→ **TRY IT**: In the data below, which lines hold the word "subst"? Copy them.

*** Opening of EXTRACTED MATERIAL ***

theorem Kept.refl (s : State) : Kept s s := ⟨rfl, Nat.le_refl _, id⟩
/-- A change of other fields. -/
theorem Kept.upd {tbBase : Int} {lastSync : Nat} {draws : Nat} {csr : NMap Word64} {ctr : NMap Word64} {cycle : CycleRec} {poison : List Nat} {errs : List (StoreRef × Nat × BitVec 288)} {seenCe : List (StoreRef × Nat)} {seenUe : List (StoreRef × Nat × Bool)} {writeBacks : List (StoreRef × Nat)} {scrubPos : List (StoreRef × Nat)} {cores : NMap CoreState} {benches : NMap BenchState} {dies : NMap DieState} {hubs : NMap HubState} {ports : NMap PortState} {tab : TabState} {job : JobState} {loader : LoaderState} {mgr : MgrState} {mgt : MgtState} {sec : SecState} {flash : FlashState} {pins : Pins} {out : List Msg}
    (h : Kept s0 s) : Kept s0 ⟨s.pending, s.now, tbBase, lastSync, draws, csr, ctr, cycle, s.mem, poison, errs, seenCe, seenUe, writeBacks, scrubPos, cores, benches, dies, hubs, ports, tab, job, loader, mgr, mgt, sec, flash, pins, out⟩ :=
  ⟨h.queue, h.clock, h.memory⟩
/-- A change of memory that keeps its form. -/
theorem Kept.mem {tbBase : Int} {lastSync : Nat} {draws : Nat} {csr : NMap Word64} {ctr : NMap Word64} {cycle : CycleRec} {poison : List Nat} {errs : List (StoreRef × Nat × BitVec 288)} {seenCe : List (StoreRef × Nat)} {seenUe : List (StoreRef × Nat × Bool)} {writeBacks : List (StoreRef × Nat)} {scrubPos : List (StoreRef × Nat)} {cores : NMap CoreState} {benches : NMap BenchState} {dies : NMap DieState} {hubs : NMap HubState} {ports : NMap PortState} {tab : TabState} {job : JobState} {loader : LoaderState} {mgr : MgrState} {mgt : MgtState} {sec : SecState} {flash : FlashState} {pins : Pins} {out : List Msg} {mem : List Host.Cell}
    (h : Kept s0 s) (hm : Memory.wf s.mem = true → Memory.wf mem = true) : Kept s0 ⟨s.pending, s.now, tbBase, lastSync, draws, csr, ctr, cycle, mem, poison, errs, seenCe, seenUe, writeBacks, scrubPos, cores, benches, dies, hubs, ports, tab, job, loader, mgr, mgt, sec, flash, pins, out⟩ :=
  ⟨h.queue, h.clock, fun w => hm (h.memory w)⟩
/-- Bytes dropped. -/
theorem Kept.filter {tbBase : Int} {lastSync : Nat} {draws : Nat} {csr : NMap Word64} {ctr : NMap Word64} {cycle : CycleRec} {poison : List Nat} {errs : List (StoreRef × Nat × BitVec 288)} {seenCe : List (StoreRef × Nat)} {seenUe : List (StoreRef × Nat × Bool)} {writeBacks : List (StoreRef × Nat)} {scrubPos : List (StoreRef × Nat)} {cores : NMap CoreState} {benches : NMap BenchState} {dies : NMap DieState} {hubs : NMap HubState} {ports : NMap PortState} {tab : TabState} {job : JobState} {loader : LoaderState} {mgr : MgrState} {mgt : MgtState} {sec : SecState} {flash : FlashState} {pins : Pins} {out : List Msg} {p : Host.Cell → Bool}
    (h : Kept s0 s) : Kept s0 ⟨s.pending, s.now, tbBase, lastSync, draws, csr, ctr, cycle, s.mem.filter p, poison, errs, seenCe, seenUe, writeBacks, scrubPos, cores, benches, dies, hubs, ports, tab, job, loader, mgr, mgt, sec, flash, pins, out⟩ :=
  ⟨h.queue, h.clock, fun w => memFilter_wf p (h.memory w)⟩
theorem Kept.ite {p : Prop} [Decidable p] {a b : State} (h : Kept s0 a) (k : Kept s0 b) : Kept s0 (if p then a else b) := by
  split <;> assumption
theorem Kept.byEq (s0 : State) {x A : State} {P : Prop} (e : x = A) (h : Kept s0 A) (k : Kept s0 x → P) : P := k (e ▸ h)
theorem Kept.byEq2 (s0 : State) {α : Type} {x A : α × State} {P : Prop} (e : x = A) (h : Kept s0 A.2) (k : Kept s0 x.2 → P) : P :=
  k (e ▸ h)
theorem Kept.byEq3 (s0 : State) {α β : Type} {x A : α × β × State} {P : Prop} (e : x = A) (h : Kept s0 A.2.2) (k : Kept s0 x.2.2 → P) : P := k (e ▸ h)
theorem Kept.byEq4 (s0 : State) {α β γ : Type} {x A : α × β × γ × State} {P : Prop} (e : x = A) (h : Kept s0 A.2.2.2)
    (k : Kept s0 x.2.2.2 → P) : P := k (e ▸ h)
theorem Kept.pair2 {α : Type} {p : α × State} {a : α} {t : State} (e : p = (a, t)) (h : Kept s0 p.2) : Kept s0 t := by subst e; exact h
theorem Kept.pair3 {α β : Type} {p : α × β × State} {a : α} {b : β} {t : State} (e : p = (a, b, t)) (h : Kept s0 p.2.2) : Kept s0 t := by
  subst e; exact h
theorem Kept.pair4 {α β γ : Type} {p : α × β × γ × State} {a : α} {b : β} {c : γ} {t : State} (e : p = (a, b, c, t))
    (h : Kept s0 p.2.2.2) : Kept s0 t := by subst e; exact h
/-- The same of the state in an answer, said so that no projection stands outermost. -/
def Kept2 {α : Type} (s0 : State) (p : α × State) : Prop := Kept s0 p.2
def Kept3 {α β : Type} (s0 : State) (p : α × β × State) : Prop := Kept s0 p.2.2
def Kept4 {α β γ : Type} (s0 : State) (p : α × β × γ × State) : Prop := Kept s0 p.2.2.2
theorem Kept2.mk {α : Type} {a : α} (h : Kept s0 s) : Kept2 s0 (a, s) := h
theorem Kept2.of {α : Type} {p : α × State} (h : Kept s0 p.2) : Kept2 s0 p := h
theorem Kept3.mk {α β : Type} {a : α} {b : β} (h : Kept s0 s) : Kept3 s0 (a, b, s) := h
theorem Kept3.of {α β : Type} {p : α × β × State} (h : Kept s0 p.2.2) : Kept3 s0 p := h
theorem Kept4.mk {α β γ : Type} {a : α} {b : β} {c : γ} (h : Kept s0 s) : Kept4 s0 (a, b, c, s) := h
theorem Kept4.of {α β γ : Type} {p : α × β × γ × State} (h : Kept s0 p.2.2.2) : Kept4 s0 p := h
theorem Kept.foldl {α : Type} {f : State → α → State} {l : List α} (h : Kept s0 s) (hf : ∀ x a, Kept s0 x → Kept s0 (f x a)) :
    Kept s0 (l.foldl f s) := by
  induction l generalizing s with
  | nil => exact h
  | cons a l ih => exact ih (hf s a h)
theorem Kept.foldl2 {α β : Type} {f : β × State → α → β × State} {l : List α} {p : β × State} (h : Kept s0 p.2)
    (hf : ∀ x a, Kept s0 x.2 → Kept2 s0 (f x a)) : Kept s0 (l.foldl f p).2 := by
  induction l generalizing p with
  | nil => exact h
  | cons a l ih => exact ih (hf p a h)
theorem Kept2.foldl {α β : Type} {f : β × State → α → β × State} {l : List α} {p : β × State} (h : Kept s0 p.2)
    (hf : ∀ x a, Kept s0 x.2 → Kept2 s0 (f x a)) : Kept2 s0 (l.foldl f p) := Kept.foldl2 h hf
theorem Kept3.foldl {α β γ : Type} {f : β × γ × State → α → β × γ × State} {l : List α} {p : β × γ × State} (h : Kept s0 p.2.2)
    (hf : ∀ x a, Kept s0 x.2.2 → Kept3 s0 (f x a)) : Kept3 s0 (l.foldl f p) := by
  induction l generalizing p with
  | nil => exact h
  | cons a l ih => exact ih (hf p a h)
theorem Kept4.foldl {α β γ δ : Type} {f : β × γ × δ × State → α → β × γ × δ × State} {l : List α} {p : β × γ × δ × State}
    (h : Kept s0 p.2.2.2) (hf : ∀ x a, Kept s0 x.2.2.2 → Kept4 s0 (f x a)) : Kept4 s0 (l.foldl f p) := by
  induction l generalizing p with
  | nil => exact h
  | cons a l ih => exact ih (hf p a h)
theorem Kept.foldlP {α β : Type} (p : β → State) {f : β → α → β} {l : List α} {x : β} (h : Kept s0 (p x))
    (hf : ∀ x a, Kept s0 (p x) → Kept s0 (p (f x a))) : Kept s0 (p (l.foldl f x)) := by
  induction l generalizing x with
  | nil => exact h
  | cons a l ih => exact ih (hf x a h)
theorem State.reach_kept (h : Kept s0 s) (t : Nat) : Kept s0 (s.reach t) :=
  ⟨h.queue, Nat.le_trans h.clock (Nat.le_max_left _ _), h.memory⟩
theorem State.setReg_kept {s0 s : State} (hk : Kept s0 s) (k : Nat) (v : Word64) :
    Kept s0 (State.setReg s k v) := by
  unfold State.setReg
  repeat' first
    | with_reducible assumption | split | with_reducible refine Kept.upd ?_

*** Close of EXTRACTED MATERIAL ***

→ **RESULT OF THE EXERCISE**:
theorem Kept.pair2 {α : Type} {p : α × State} {a : α} {t : State} (e : p = (a, t)) (h : Kept s0 p.2) : Kept s0 t := by subst e; exact h
  subst e; exact h
    (h : Kept s0 p.2.2.2) : Kept s0 t := by subst e; exact h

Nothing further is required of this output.